Gazeta Wyborcza about the case of Kotzias vs ARB: In Hungary, there is a saying, "Let's get over the past". In the meantime, we ought to be talking about fascism and Stalinism for what they are.

The following text was published in the Polish newspaper Gazeta Wyborcza on November 23, 2018.

 

 

The following text was published in the Polish newspaper Gazeta Wyborcza on November 23, 2018.

 

Europe is a continent where everyone has a shadow that must be forgotten or should not be recalled.

Scientific institutions have a tendency ‒ understandably ‒ to boast about their long and glorious history. The Hungarian Academy of Sciences, which was founded 200 years ago, is no exception. Through its website, one can get acquainted with the institution's detailed history. They have even devoted an entire chapter to the period of the Hungarian Soviet Republic of 1919, which lasted a few months, during which the communist revolutionaries suspended the Academy’s work. Only the years of World War II are completely excluded, while they have devoted twice as much space for the entire period of the Miklós Horthy rule that lasted for a quarter of a century, than they have for the communist revolution. In all of this, no more than three sentences talk about the Numerus Clausus policy which was imposed in 1920 and restricted the entry of Jewish students in universities, resulting in "great losses" and casting "a shadow of the anti-Semitic ideology of those times" on Hungarian science.

Whether the Academy itself participated in the creation of that "shadow" we will not learn from its history. And this is not a random slip, which is unlikely in itself: of the 18 Hungarian Nobel Prize-winners, 10 are of Jewish origin ‒ this alone is testimony to the breadth of this "shadow". This year, a series of scientific publications has turned its attention to the Academy's silence, by proposing specific formulations that would be worth adding to its history.

Without success.

Europe is a continent where everyone has a shadow that must be forgotten or should not be recalled.

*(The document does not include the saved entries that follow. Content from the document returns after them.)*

/-! ### A SET_PARAM beside a command of `CPORT` (R314) -/

/-- Settles O14: of the commands that are no SET_PARAM, past their guards only the snapshot points read `P`, and none writes it. -/
theorem setParamCommutesWithoutSnapshot : Obligations.SetParamCommutesWithoutSnapshot := by
  intro i s t p value hop hsnap h
  cases i
  case nop | prepare | reserved => cases h; rfl
  case startNote => cases hsnap
  case stopNote tail =>
    by_cases hidle : s.life = .idle
    · rw [exec_stopNote_of_idle hidle] at h
      cases h
      exact exec_stopNote_of_idle (s := s.writeParam p value) hidle tail
    · cases tail
      case true => simp [snapshotPoint, hidle] at hsnap
      case false =>
        rw [exec_stopNote_atOnce hidle] at h
        cases h
        exact exec_stopNote_atOnce (s := s.writeParam p value) hidle
  case renderBlock nch num start =>
    have hidle : s.life = .idle := by simpa [snapshotPoint] using hsnap
    rw [exec_renderBlock_of_idle hidle] at h
    cases h
    exact exec_renderBlock_of_idle (s := s.writeParam p value) hidle nch num start
  all_goals exact absurd rfl hop

/-! ### The snapshot bank (R291) -/

theorem snapshotPoint_of_setParam {i : Instr} (h : opcodeOf i = 0x02#8) (s : State) : snapshotPoint i s = false := by
  cases i
  case startNote | stopNote | renderBlock => cases h
  all_goals rfl

/-- A command writes `S` from `P` where it is a snapshot point and nowhere else. -/
theorem ExecEffect.snap {i : Instr} {s t : State} (h : ExecEffect s i t) :
    t.snap = if snapshotPoint i s then s.pend.sanitise else s.snap := by
  cases h
  case unchanged hsnap => simp [hsnap]
  case writeParam p c hop => simp [snapshotPoint_of_setParam hop]
  case prepare | startNote | stopAtOnce => rfl
  case stopWithTail hlife | beginBlock hlife _ _ _ => simp [snapshotPoint, hlife]

theorem State.blockTick_snap (s : State) : s.blockTick.snap = s.snap := by
  by_cases h : s.blk.n.toNat < s.blk.num.toNat
  · rw [State.blockTick_of_lt h]; rfl
  · rw [State.blockTick_of_not_lt h]

/-- Settles O24: a tick keeps `S`, and what a command does with it depends on `LIFE` and `P`, which acceptance leaves alone. -/
theorem snapshotOnlyAtItsPoints : Obligations.SnapshotOnlyAtItsPoints := by
  refine ⟨fun i s t h => (exec_effect h).snap, State.blockTick_snap, fun s t h => ?_⟩
  obtain ⟨hm, rfl⟩ | ⟨hm, rfl⟩ | ⟨w, rest, hm, he⟩ | ⟨hm, rfl⟩ := step_cases h <;> rw [hm]
  · rfl
  · exact State.blockTick_snap s.endTurn
  · exact (exec_effect he).snap
  · rfl

/-! ### The rights of the two ports (R317) -/

/-- Of the commands only SET_PARAM writes `P`. -/
theorem ExecEffect.keeps_pend {i : Instr} {s t : State} (h : ExecEffect s i t) (hop : opcodeOf i ≠ 0x02#8) : t.pend = s.pend := by
  cases h
  case writeParam _ _ hset => exact absurd hset hop
  all_goals rfl

/-- SET_PARAM writes `P` alone. -/
theorem ExecEffect.of_setParam {i : Instr} {s t : State} (h : ExecEffect s i t) (hop : opcodeOf i = 0x02#8) :
    t = { s with pend := t.pend } := by
  cases h
  case unchanged | writeParam => rfl
  all_goals cases hop

/-- Settles O25: a word of `PPORT` is a SET_PARAM, and a word of `CPORT` is none. -/
theorem portWriteRights : Obligations.PortWriteRights := by
  intro s t w rest hm h
  rw [step_of_accept hm] at h
  have heffect := exec_effect h
  have hop := opcodeOf_decode w
  refine ⟨fun hp => ?_, fun hc => heffect.keeps_pend fun hset => ?_⟩
  · exact heffect.of_setParam (hop.trans (portOf_eq_pport_iff.1 hp))
  · simp [portOf_eq_pport_iff.2 (hop.symm.trans hset)] at hc

/-! ### `BUSY` (R288) -/

/-- A tick is a move of a block in progress only. -/
theorem busy_of_nextMove_tick {s : State} (h : s.nextMove = .tick) : s.busy = true := by
  have haccept (p : Port) : acceptFrom p s.waiting ≠ .tick := by
    unfold acceptFrom; split <;> exact nofun
  unfold State.nextMove at h
  split at h
  case h_1 => cases h
  case h_2 => exact absurd h (haccept _)
  case h_3 =>
    split at h
    case isTrue hb => exact hb
    case isFalse => exact absurd h (haccept _)
  case h_4 =>
    split at h
    case isTrue hb => exact hb
    case isFalse => split at h <;> cases h

/-- A command writes `BUSY` only where RENDER_BLOCK starts a block. -/
theorem ExecEffect.busy {i : Instr} {s t : State} (h : ExecEffect s i t) :
    t.busy = s.busy ∨ (opcodeOf i = 0x05#8 ∧ s.life ≠ .idle ∧ t.blk.n = 0#32) := by
  cases h
  case beginBlock hlife _ _ _ => exact .inr ⟨rfl, hlife, rfl⟩
  all_goals exact .inl rfl

/-- A tick that leaves `BUSY = 0` leaves no tick. -/
theorem State.blockTick_spent {s : State} (h : s.blockTick.busy = false) :
    s.blockTick.blk.num.toNat ≤ s.blockTick.blk.n.toNat := by
  by_cases hlt : s.blk.n.toNat < s.blk.num.toNat
  · rw [State.blockTick_of_lt hlt] at h ⊢
    exact Nat.not_lt.1 (of_decide_eq_false h)
  · rw [State.blockTick_of_not_lt hlt]
    exact Nat.not_lt.1 hlt

/-- What a step can do to `BUSY`: keep it, clear it with a reset pulse, write it in a tick of the block in progress, or at the start
of a block, which is accepted with `BUSY = 0`. -/
theorem step_busy {s t : State} (h : step s = .next t) :
    t.busy = s.busy ∨ (s.nextMove = .reset ∧ t.busy = false) ∨
    (s.nextMove = .tick ∧ s.busy = true ∧ (t.busy = false → t.blk.num.toNat ≤ t.blk.n.toNat)) ∨
    ∃ w rest, s.nextMove = .accept w rest ∧ opField w = 0x05#8 ∧ s.busy = false ∧ s.life ≠ .idle ∧ t.blk.n = 0#32 := by
  obtain ⟨hm, rfl⟩ | ⟨hm, rfl⟩ | ⟨w, rest, hm, he⟩ | ⟨-, rfl⟩ := step_cases h
  · exact .inr (.inl ⟨hm, rfl⟩)
  · exact .inr (.inr (.inl ⟨hm, busy_of_nextMove_tick hm, State.blockTick_spent⟩))
  · obtain hkeep | ⟨hop, hlife, hn⟩ := (exec_effect he).busy
    · exact .inl hkeep
    · rw [opcodeOf_decode] at hop
      have hport : portOf w = .cport := by simp [portOf, hop]
      exact .inr (.inr (.inr ⟨w, rest, hm, hop, (nextMove_accept hm).2 hport, hlife, hn⟩))
  · exact .inl rfl

/-- Settles O29: of the steps that write `BUSY`, only the start of a block finds it at 0. -/
theorem busyRisesAndFalls : Obligations.BusyRisesAndFalls := by
  intro s t h
  obtain hkeep | ⟨hm, hfell⟩ | ⟨hm, hbusy, hspent⟩ | ⟨w, rest, hm, hop, hfree, hlife, hn⟩ := step_busy h
  · exact ⟨fun h0 h1 => by simp [hkeep, h0] at h1, fun h1 h0 => by simp [hkeep, h1] at h0⟩
  · exact ⟨fun _ h1 => by simp [hfell] at h1, fun _ _ => .inl hm⟩
  · exact ⟨fun h0 => by simp [hbusy] at h0, fun _ h0 => .inr ⟨hm, hspent h0⟩⟩
  · exact ⟨fun _ _ => ⟨⟨w, rest, hm, hop⟩, hlife, hn⟩, fun h1 => by simp [hfree] at h1⟩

In this respect, the statement made by the former head of the Greek Foreign Ministry, Nikos Kotzias, who admitted in October that he had "served the Stalinist Left", is noteworthy. One could respond indifferently, since what else could be said by a former member of the Central Committee of the Greek Communist Party, who broke with the party in 1988 because the Party took a turn to the right? Among other things, Kotzias had written a book which favored Jaruzelski, in which he praised the military regime, as well as an enthusiastic book ‒ along with a certain Stasi agent ‒ on the successes of East Germany. In this context, the admission of his Stalinist ideology a few days after the loss of his ministry is thirty years overdue, thus confirming Kisielewski’s law once again; namely that when the apple ripens it falls, while the opposite holds true for the Communist politician.

Let us just say that Kotzias had previously taken the Athens Review of Books (ARB) to trial for libel, for publishing a reader’s letter in 2010 which described Kotzias as a "gauleiter of Stalinism". The Minister demanded 250,000 euros as compensation. Last year, he won the lawsuit; the court awarded him, truth be told, only twenty-two thousand euros, but froze ARB's revenues [from the press distribution agency] as well as its publishers’ personal bank accounts. The magazine appealed to the European Court of Human Rights and hopes that Kotzias’ recent statement will help overturn the conviction: he has admitted his Stalinist ideology, and his persistence in persecuting the magazine validates the assertion that he is a fanatic.

One could recommend that Kotzias become a member of the Hungarian Academy of Sciences, so as to devote himself completely to burying the past, but it is not a simple matter. Today, the Academy is valiantly resisting the criminal pressures of Viktor Orban's government, and Kotzias has lost his position under the pressure of the Greek nationalists, who were furious with the negotiation of a compromise on Macedonia. When one conceals his Stalinist or fascist past, then he does not necessarily become a Stalinist or fascist again, albeit a liar or coward at best.

It simply comes as a surprise that it was possible for a court in Europe to decide in favor of Kotzias and that other European academies have not put pressure on the Hungarian Academy when it comes to the issue of silencing the past.

Fascism and Stalinism rule by force, but they also rise to power because their aspirations are tolerated for a very long time. This is one of the reasons ‒ and not the concern for historical accuracy ‒ that it is worth calling things by their name. This obligation is binding mainly for those who have previously been corrupted by their participation in these movements and subsequently broke with them. Their credibility is assessed based on their willingness to call their past by its name. 

[*] The great Polish intellectual Konstanty Gebert signs as Dawid Warszawski ("David of Warsaw").